As I’ve been working on drawing, I’ve also been watching videos of tutorials. In one an artist recommended some drills to practice drawing, and followed it up with “but don’t spend more than 50% of your time on drills. With the other 50%, spend time drawing just for fun.”

I almost immediately smacked my forehead. Oh right! I need to remember why I paint! I didn’t start painting in order to get better. I didn’t start painting because I wanted to paint like anyone in particular. I started painting because I wanted to enjoy myself.

Somewhere along the way, I stopped painting because it’s fun, and I started painting in order to get noticed. I started posting images on Facebook and Reddit and Instagram because I was mining for likes and validation that I’m worth something. The subconscious thought was, “if I paint, and get a lot of views on my blog, or a lot of likes on Facebook or Reddit, then I’ve succeeded.”

That is bullshit.

I want to paint because I enjoy it. I don’t want to paint for validation. I don’t want to paint for likes. I want to paint because it’s fun for me. I want to paint because the world is beautiful and I want to portray the beauty I see.

So, I’m going to try to stop watching tutorials for a while. I’m going to stop making huge detailed posts about the process I engaged in, and go back to just painting something because I want to. I’ll still post here, and write up about lessons I learned, but I want to stop focusing so much on getting likes and views. I admit, I still want likes. Who doesn’t want to be liked? But I’m going to try very hard to divorce that from why I paint, and what I paint.

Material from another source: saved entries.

/-! The queue (R208, R209) -/

/-- Registers and accumulators that an operation writes, and those it reads: tiles from 0, accumulators from 100. -/
def TileOp.writes (o : TileOp) : List Nat :=
  let n := tileNames {} o.instr
  n.tw ++ n.aw.map (· + 100)
def TileOp.reads (o : TileOp) : List Nat :=
  let a := o.accs.headD {}
  match o.instr with
  | .tdrain _ _ acc _ _ _ _ | .tdraina _ acc _ _ _ _ =>
    let n := drainNames acc a
    n.tr ++ n.ar.map (· + 100)
  | i =>
    let n := tileNames {} i
    n.tr ++ n.ar.map (· + 100)

def meetsAny (a b : List Nat) : Bool := a.any b.contains

/-- The arrays that an operation occupies: a group's channels, or the reconstruction engine (R165, R190). -/
def TileOp.unit (o : TileOp) : Option Nat :=
  match o.instr with
  | .tmma .. | .tmmas .. | .trowsum .. | .tcolsum .. => some (o.accs.headD {}).group
  | .tdrain .. | .tdraina .. => some 100
  | _ => none

/-- The accesses of `o` come after those of the earlier operation `e` of the thread (R207, R209). -/
def TileOp.memAfter (e o : TileOp) : Bool := e.t == o.t && !e.begun && e.overlaps o.touch.1 o.touch.2

/-- The unit of `o` is not free for it: it works for `e`, or `e` is a drain before it, since drains are served in issue order
(R190). -/
def TileOp.unitAfter (e o : TileOp) : Bool := o.unit.isSome && e.unit == o.unit && (e.begun || o.instr.isDrain)

/-- The start of `o` waits for the earlier operation `e` (R208, R209, R216). -/
def TileOp.after (e o : TileOp) : Bool :=
  let regs := e.wg == o.wg && (meetsAny e.writes (o.reads ++ o.writes) || meetsAny e.reads o.writes)
  let wait := regs || e.unitAfter o || e.memAfter o
  if o.ahead then (e.ahead || e.st == .started) && wait else e.isProf || wait

/-- The operations of a workgroup that is being saved stand still, but for those of its handlers (R225, R436). -/
def State.tileStopped (s : State) (o : TileOp) : Bool :=
  !o.ahead &&
    match (s.wg o.wg).st with
    | .resident | .finished => false
    | .halting _ | .debugged => !(s.waves.any fun e => e.2.wg == o.wg && e.2.threads.any fun th => th.block == some .tprof)
    | _ => true

/-- The operations before `id` in tile order, and the operation. -/
def tileFind (id : Nat) : List TileOp → List TileOp → Option (List TileOp × TileOp)
  | _, [] => none
  | pre, o :: os => if o.id == id then some (pre, o) else tileFind id (pre ++ [o]) os

def State.modTileOp (s : State) (pid id : Nat) (f : TileOp → TileOp) : State :=
  s.modPart pid fun p => { p with tileQ := p.tileQ.map fun o => if o.id == id then f o else o }

/-- The wave that supplied an operation's address receives a trap (R210). -/
def State.tileTrap (s : State) (o : TileOp) (tr : Trap) : State :=
  s.modWave o.t.w fun x => { x with tileFault := (x.tileFault).orElse fun _ => some tr }

/-- An operation waits (R209): a replayable fault is recorded. -/
def State.holdTile (s : State) (pid : Nat) (o : TileOp) (st : TileStop) : State :=
  match st with
  | .hold p => s.modTileOp pid o.id fun o => { o with st := .held p }
  | .page va level acc =>
    let x := s.wave o.t.w
    let s := s.recordFault x.tag va acc.code x.wid.toNat (s.wg x.wg).lin level
    s.modTileOp pid o.id fun o => { o with st := .held (.fault (va % 2 ^ 56 / 4096)) }
  | .fault _ => s

/-- What a fault leaves of the destination (R210). -/
def State.faultTile (s : State) (o : TileOp) (tr : Trap) : State :=
  let pid := o.t.pid
  let s := s.tileTrap o tr
  match o.instr with
  | .tld _ t _ _ | .tldw _ t _ _ _ => s.setTile pid o.wg t (List.replicate 8192 0)
  | .taccld _ acc _ => s.modAcc pid o.wg acc fun c => { c with planes := [], valid := false }
  | _ => s

/-- The time of `n` channel cycles on a partition (R7, R224): a throttled tile of a course takes twice as many (R491). -/
def State.channelSteps (s : State) (pid n : Nat) : Nat := 8 * (if s.courseHot pid then 2 * n else n)

/-- An operation has made its accesses and works for `n` channel cycles. -/
def State.startedTile (s : State) (pid : Nat) (o : TileOp) (n : Nat) : State :=
  let s := s.modTileOp pid o.id fun o => { o with st := .started }
  let (d, s) := s.takeDelay
  let time := s.now + s.channelSteps pid n + d
  let s := if o.instr.isDrain then s.at time (.drainComplete (pid / 4) (pid % 4) o.id) else s
  let s := s.at time (.tileOperationComplete (pid / 4) (pid % 4) o.id)
  s.wake fun q => q == Park.tile o.id

/-- An operation finds the errors of the lines that it may read (R471). -/
def State.meetTile (s : State) (o : TileOp) : State :=
  if s.upsets.isEmpty then s
  else
    o.touch.2.foldl
      (fun s x => if x.scratch then s else s.meetVa none (s.wave o.t.w).tag o.priv .read x.addr x.size) s

/-- An operation reads the accumulators that it names, whose storage may hold errors: no code finds those, and a residue is then
another (R228, R467). -/
def State.meetPlanes (s : State) (o : TileOp) : State :=
  let names := (o.reads ++ o.writes).filterMap fun n => if 100 ≤ n then some (n - 100) else none
  s.upsets.foldl
    (fun s u =>
      match u with
      | .plane pid g acc chan n x =>
        if pid != o.t.pid || g != o.wg || !names.contains acc then s
        else
          ({ s with upsets := s.upsets.erase u } : State).modAcc pid g acc fun c =>
            { c with planes := c.planes.put chan ((c.planes.get chan (List.replicate 4096 0)).set n (x % 512)) }
      | _ => s) s

/-- TILE_OPERATION_START (R208): the operation starts if nothing before it in tile order keeps it waiting. -/
def execTileOperationStart (core part op : Nat) (s : State) : Host.Outcome State Fault Refusal :=
  let pid := core * 4 + part
  let s := s.controlLate pid
  .next (match tileFind op [] (s.part pid).tileQ with
  | none => s
  | some (pre, o) =>
    if o.begun || o.header || o.isProf || s.tileStopped o || pre.any (TileOp.after · o) then s
    else
      let s := (s.meetTile o).meetPlanes o
      match s.runTile o with
      | .ok (s, n) => s.startedTile pid o n
      | .error (.fault tr) => (s.faultTile o tr).startedTile pid o 1
      | .error st => s.holdTile pid o st)

/-- TACCLD_HEADER (R202, R203): the header has arrived, and the configuration is applied in tile order. -/
def execTaccldHeader (core part op : Nat) (s : State) : Host.Outcome State Fault Refusal :=
  let pid := core * 4 + part
  let s := s.controlLate pid
  .next (match tileFind op [] (s.part pid).tileQ with
  | none => s
  | some (pre, o) =>
    match o.instr with
    | .taccld _ acc _ =>
      if !o.header || s.tileStopped o || pre.any (fun e => e.isProf || e.memAfter o) then s
      else
        let applied (s : State) (a : Option (Acc × Nat)) : State :=
          let c := s.ctx (s.wave o.t.w).tag
          let s := s.modTileOp pid op fun o =>
            { o with
              header := false
              accs := (a.map (·.1)).toList
              desc := [BitVec.ofNat 32 ((a.map (·.2)).getD 0)] }
          let s := s.modAcc pid o.wg acc fun x =>
            match a with
            | some (y, form) =>
              let y := { y with planes := x.planes, flags := x.flags, status := x.status }
              if form == 0 then y.cleared c.gen.toNat c.prof else y
            | none => { x with valid := false }
          s.push [.tileOperationStart core part op]
        match s.tileJudge o false false [(o.addr.toNat, 64)] with
        | .ok _ =>
          let (bs, s) := s.tileGet o false o.addr.toNat 64
          let k := (s.launch (s.wg o.wg).launch).hdr
          let c := s.ctx (s.wave o.t.w).tag
          applied s (accOfHeader bs acc k.tiles k.accs c.gen.toNat c.prof)
        | .error (.fault tr) =>
          let s := (s.tileTrap o tr).modTileOp pid op fun o => { o with header := false, accs := [], desc := [2] }
          (s.modAcc pid o.wg acc fun x => { x with valid := false }).push [.tileOperationStart core part op]
        | .error st => s.holdTile pid o st
    | _ => s)

end Machine

end Sys2Proof
end

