/-- A session whose drain is an ordered operation: a TDRAINA (R304), and a TDRAIN to memory of which a page is SHARED_ORDERED
(log 88). -/
def State.orderedSession (s : State) (x : Session) (cs : List Signer) : Bool :=
  match x.instr with
  | .tdraina .. => true
  | .tdrain .. => let g := s.leader cs
    s.tileOrderedAt g.t x.pc x.instr g.addr []
  | _ => false

/-- A complete session: performed; or held while a profile is computed (R171); or, an ordered operation of a deterministic launch, at
the keystone, where the signers of the leader's wave count as waiting (R512). -/
def State.settleSession (s : State) (o : Owner) (x : Session) : State :=
  let cs := s.contributors x
  let t := (x.signers.headD default).t
  let hold (s : State) : State :=
    s.setSessions o ((s.sessionsOf o).map fun y => if y.id == x.id then { y with held := true } else y)
  match o with
  | .wave _ => s.performSession o x
  | .alloc _ _ =>
    if (s.ctxOf t).computing then hold s
    else if (s.launchOf t).hdr.determ && !cs.isEmpty && s.orderedSession x cs then
      let w := (s.leader cs).t.w
      let s := hold s
      let s := (x.signers.filter fun g => g.t.w == w).foldl
        (fun s g => (s.modThread g.t fun th => { th with st := .keywait false, pc := x.pc, grant := false }).leaveBundle g.t) s
      let s := { s with cur := { s.cur with threads := s.cur.threads.filter fun t => t.w != w } }
      s.serve w
    else s.performSession o x

/-- Performs the session of a mask if it is complete. -/
def State.trySession (s : State) (o : Owner) (k : Nat) : State :=
  match (s.sessionsOf o).find? fun x => x.k == k with
  | some x => if !x.held && s.signed o x then s.settleSession o x else s
  | none => s

/-! Signing -/

/-- The core cycle at whose end a session expires that is first signed now (R146, R149). -/
def State.signExpiry (s : State) (core : Nat) : Option Nat :=
  let tmo := (s.core core).xlcfg.toNat % 2 ^ 16
  if tmo == 0 then none else some ((s.core core).cyc.toNat + 64 * tmo)

/-- The signers wait while their session is open. -/
def State.waitSigned (s : State) (o : Owner) (k id : Nat) (gs : List Signer) : State :=
  let pc := s.cur.pc
  let s := s.trySession o k
  if (s.sessionsOf o).any fun x => x.id == id then
    let mine := gs.filter fun g => s.cur.threads.contains g.t
    let s := mine.foldl
      (fun s g => (s.modThread g.t fun th => { th with st := .maskwait, pc := pc }).leaveBundle g.t) s
    { s with cur := { s.cur with threads := s.cur.threads.filter fun t => !(mine.any fun g => g.t == t) } }
  else s

/-- Threads of the bundle sign a mask (R142, R144): they join the open session or open one, and wait unless it is performed. -/
def State.join (s : State) (o : Owner) (i : Instr) (k : Nat) (gs : List Signer) : State :=
  let pc := s.cur.pc
  let conflict (x : Session) : Bool := x.pc != pc || x.instr != i
  match (s.sessionsOf o).find? fun x => x.k == k with
  | some x =>
    if conflict x then gs.foldl (fun s g => s.raise g.t (.general .signConflict (reg := k) (iaddr := x.pc.toNat)) pc) s
    else
      let s := s.setSessions o ((s.sessionsOf o).map fun y => if y.id == x.id then { y with signers := y.signers ++ gs } else y)
      s.waitSigned o k x.id gs
  | none =>
    let (id, s) := s.newId
    let x : Session :=
      { id := id, k := k, pc := pc, instr := i, signers := gs, expiry := s.signExpiry s.cur.core, held := false }
    let s := s.setSessions o (s.sessionsOf o ++ [x])
    s.waitSigned o k id gs

def State.signer (s : State) (act : List TId) (i : Instr) (t : TId) : Signer := ⟨t, act.contains t, s.capture t i⟩

/-- The threads of the bundle by wave. -/
def wavesOf (ts : List TId) : List Nat := (ts.map (·.w)).eraseDups

/-- A cross-lane instruction (R142, R143): a thread outside the mask performs a session of its own. `s0` is the state in which
the sources are read, `act` the active threads. -/
def State.signLanes (s0 : State) (act : List TId) (i : Instr) (k : Nat) (s : State) (w : Nat) : State :=
  let mine := s.cur.threads.filter fun t => t.w == w && !s.trapped t
  let (mem, out) := mine.partition fun t => s.isMember t k
  let solo : Session := { id := 0, k := k, pc := s.cur.pc, instr := i, signers := [], expiry := none, held := false }
  let s := (out.filter act.contains).foldl (fun s t => s.giveLanes solo [s0.signer act i t]) s
  if mem.isEmpty then s else s.join (.wave w) i k (mem.map (s0.signer act i))

def State.crossLane (s : State) (i : Instr) : State :=
  match i.laneMask? with
  | none => s.settle false
  | some k =>
    let h := i.signHd
    let (dr, dp) := i.laneDests
    let act := s.active h
    let s1 := s.begin h dr dp
    ((wavesOf s1.cur.threads).foldl (s.signLanes act i k) s1).settle false

/-- The threads of the bundle whose active signature of a matrix instruction fails a check of R211: each raises the trap, before
any conflict with an open window is seen (R75). -/
def State.checkSigners (s : State) (act : List TId) (i : Instr) (k : Nat) : State :=
  (act.filter fun t => s.isMember t k).foldl
    (fun z t =>
      match (s.tileView t).check i (s.signer act i t).addr [] with
      | some tr => z.raise t tr s.cur.pc
      | none => z) s

/-- The signatures of a matrix instruction (R205): an active thread outside its mask raises NOT_MEMBER; the others of the mask
sign. -/
def State.signMatrix (s0 : State) (act : List TId) (i : Instr) (k : Nat) (s : State) (o : Owner) : State :=
  match o with
  | .wave _ => s
  | .alloc pid g =>
    let mine := s.cur.threads.filter fun t => t.pid == pid && (s.wave t.w).wg == g && !s.trapped t
    let (mem, out) := mine.partition fun t => s.isMember t k
    let s := (out.filter act.contains).foldl (fun s t => s.raise t (.general .notMember (reg := k)) s.cur.pc) s
    if mem.isEmpty then s else s.join o i k (mem.map (s0.signer act i))

/-- The held session that threads of the bundle, granted their turn, perform now (R512). -/
def State.heldSession (s : State) : Option (Owner × Session) :=
  match s.cur.threads.find? fun t => (s.thread t).grant with
  | some t =>
    let o := Owner.alloc t.pid (s.wave t.w).wg
    ((s.sessionsOf o).find? fun x => x.held && x.pc == s.cur.pc && x.signers.any fun g => g.t == t).map fun x => (o, x)
  | none => none

/-- A matrix instruction (R205). -/
def State.matrix (s : State) (i : Instr) : State :=
  match i.matrixMask?, s.heldSession with
  | none, _ => s.settle false
  | some _, some (o, x) =>
    let s := ((x.signers.map (·.t.w)).eraseDups).foldl State.gatherGroup s
    let s := s.cur.threads.foldl (fun s t => s.modThread t fun th => { th with grant := false }) s
    (s.performSession o x).settle false
  | some k, none =>
    let h := i.signHd
    let act := s.active h
    let t := s.cur.threads.headD default
    match s.drainRange t i with
    | some tr => (s.cur.threads.foldl (fun s t => s.raise t tr s.cur.pc) s).settle false
    | none =>
      let s1 := (s.checkSigners act i k).begin h (s.matrixDests t i) []
      let os := (s1.cur.threads.map fun t => Owner.alloc t.pid (s1.wave t.w).wg).eraseDups
      (os.foldl (s.signMatrix act i k) s1).settle false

Fortunately for me, my five year old daughter saw this and said “That’s good. You’re like Bob Ross.” So I guess I don’t really need to mine for likes any more – since I have already received the best compliment I could ever get.

Today, I painted this photograph of the White Cliffs of Dover taken by my brother or sister-in-law.

Lessons I learned from painying that.

Anyway: here are some lessons I learned from painting this.¿@$

  1. The sky should normally be the lightest value, but in this painting the subject is largely white. So I needed to darken the sky a bit in order to differentiate it from the subject.
  2. Atmosphere is easily achieved by turning the horizon into one big lost edge. Especially when painting an overcast day by the ocean.
  3. White subjects aren’t just white. Use value changes in white subjects in order to define the mass of the object.
  4. Adding those itsy bitsy figures on the top of the cliff really did help create a sense of scale, even though they are barely noticeable.
  5. The sea here is good. And it’s good because it isn’t overworked. I painted some dry brush tone changes with confidence, and when they weren’t exactly what I had in mind, I just left it alone. Now, I can’t find the things I was unhappy with when I painted it.
  6. Work on birds.
  7. Work on perspective – the foreground grass should reach a bit higher so the cliffs don’t look like they are standing up above the viewer.